A total of 78 SSRs, each associated with at least two agronomic traits which had been identified using association mapping in our previous research based on (Li et al. 2016a, 2016b, 2016c, 2017), were located on 24 chromosomes with the exception of chr.04 and chr.05, and three unknown chromosomes (Supplemental Table 2). Here, these markers were repeatedly evaluated, and ultimately 21 SSRs located on 21 chromosomes with clear band patterns, good repeatability and high polymorphism information content were identified (Table 1). They were respectively CGR6078 on Chr.01 (A01), DPL0041 on Chr.02 (A02), MUSS162 on Chr.03 (A03), DPL0852 on Chr.07 (A07), CGR6103 on Chr.08 (A08), DPL0530 on Chr.09 (A09), NAU3467 on Chr.10 (A10), JESPR201 on Chr.11 (A11), CGR5193 on Chr.12 (A12), JESPR204 on Chr.13 (A13), NAU1070 on Chr.14 (D02), NAU3901 on Chr.15 (D01), TMB1268 on Chr.17 (D03), NAU2443 on Chr.18 (D13), NAU1102 on Chr.19 (D05), CGR6022 on Chr.20 (D10), NAU6966 on Chr.22 (D04), NAU5189 on Chr.23 (D09), DPL0068 on Chr.24 (D08), NAU3588 on Chr.25 (D06), and NAU3862 on Chr.26 (D12). In addition, five SSRs, MUSS193 on Chr.04 (A04) and DPL0131 on Chr.21 (D11) reported linked with at least two agronomic traits by linkage mapping (Shao et al. 2014, Sun et al. 2012), NAU3269 on Chr.05 (A05), BNL3650 on Chr.06 (A06), and BNL2634 on Chr.16 (D07) reported associated with at least two agronomic traits by association mapping (Abdurakhmonov et al. 2009, Cai et al. 2014, Mei et al. 2013), were also repeatedly evaluated respectively.

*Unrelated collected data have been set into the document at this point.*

/-- The self-test test of R427 for a core: in service or spare it has a slot, its slots name one program, and a pass takes at most 50
ticks. Answers the item that fails. -/
def State.slotFit (s : State) (p : Nat) (pl : Plan) (marked : Bool) (c : Nat) : Option Nat :=
  let slots := pl.numbered.filter (fun x => decide (x.2.kind = 12) && decide (x.2.res = c))
  match slots with
  | [] => if marked && s.coreIn p c && decide (s.reg (0x5000 + c) 1 ≤ 1) then some c else none
  | x :: rest =>
    let prog := pl.program x.1
    match rest.find? (fun y => decide (pl.program y.1 ≠ prog)) with
    | some y => some y.1
    | none =>
      if marked && (slotTicks (slots.map (fun y => y.2.wcet)) 50 (prog.map (fun d => todCycles d.2 0 0 false))).isNone then some c else none

/-- The plans in force in other partitions. -/
def State.othersRun (s : State) (p : Nat) : List Plan :=
  ((List.range 8).filter (fun q => decide (q ≠ p) && decide (s.planState q ≠ 0))).filterMap (fun q => (s.planSt q).cur)

/-- Every plan that the device holds. -/
def State.heldPlans (s : State) : List Plan :=
  s.plans.flatMap (fun e => e.2.waiting.toList ++ e.2.cur.toList ++ e.2.old.toList)

/-- Check 14. `held`: is the plan among the held ones already (R51)? -/
def State.checkSafety (s : State) (p : Nat) (pl : Plan) (l : Nat) (held : Bool) : Option Admit :=
  let win := s.window p
  let sec := planSection pl 8
  let marked := pl.marked
  let pairs := nodePairs sec
  let members := pairs.flatMap (fun e => [e.1, e.2])
  let no (item demand limit : Nat) : Admit := { status := stAdmitSafety, check := 14, item := item, demand := demand, limit := limit }
  let plain (item : Nat) : Admit := no item 0 0
  let res (m : Nat × Nat) (n : Nat) : Nat :=
    let x := planNode pl n
    if x.res = m.1 ∧ x.kind ≠ 12 then m.2 else x.res
  let maps := (0x100, 0x100) :: substEntries (planSection pl 9)
  let total (f : List Byte → Nat) (ps : List Plan) : Nat := ps.foldl (fun a o => a + f (planSection o 8)) 0
  let judged := pl :: s.othersRun p
  let loaded := if held then s.heldPlans else pl :: s.heldPlans
  let e := worstEnds win pl.numbered
  let outs := markOutputs sec
  let lastOut := outs.foldl (fun a n => max a (e.of n)) 0
  let verdict := lastOut + ceilDiv (checkerWork sec * 5) 8
  firstAdmit [
    (pl.numbered.find? (fun x => x.2.safety && decide ((members.filter (fun (m : Nat) => decide (m = x.1))).length ≠ 1))).map
      (fun x => plain x.1),
    (pairs.find? (fun x => !(decide (x.1 < pl.nodes.length) && decide (x.2 < pl.nodes.length)
        && decide ((planNode pl x.1).kind = (planNode pl x.2).kind) && (planNode pl x.1).safety && (planNode pl x.2).safety
        && maps.all (fun m => decide (res m x.1 ≠ res m x.2))))).map (fun x => plain x.1),
    ((List.range (markCounts sec).1).find? (fun i => marked && !pairFit pl members (outPair sec i))).map plain,
    ((List.range (markCounts sec).2.2).find? (fun k =>
      let r := ruleRec sec k
      marked && !(decide (r.pair < (markCounts sec).1) && (decide (r.kind ≠ 3) || decide (r.other < (markCounts sec).1))))).map plain,
    admitNeed (decide (total rateElems judged ≤ 65536)) (no 0 (total rateElems judged) 65536),
    admitNeed (decide (total (fun b => (markCounts b).1) judged ≤ 256)) (no 0 (total (fun b => (markCounts b).1) judged) 256),
    admitNeed (decide (total (fun b => (markCounts b).2.2) judged ≤ 1024)) (no 0 (total (fun b => (markCounts b).2.2) judged) 1024),
    admitNeed (decide (total List.length loaded ≤ 524288)) (no 0 (total List.length loaded) 524288),
    admitNeed (!marked || decide (verdict ≤ markDeadline sec))
      (no ((outs.find? (fun n => decide (e.of n = lastOut))).getD 0) verdict (markDeadline sec)),
    admitNeed (!marked || decide (markDeadline sec ≤ l)) (no 0 (markDeadline sec) l),
    ((List.range 32).findSome? (fun c => s.slotFit p pl marked c)).map plain]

The amplification products of these five SSRs all had clear band patterns and good reproducibility. As a result, a total of 26 SSRs, corresponding to the 26 chromosomes of Upland cotton, were identified as core primers for this study (Table 1).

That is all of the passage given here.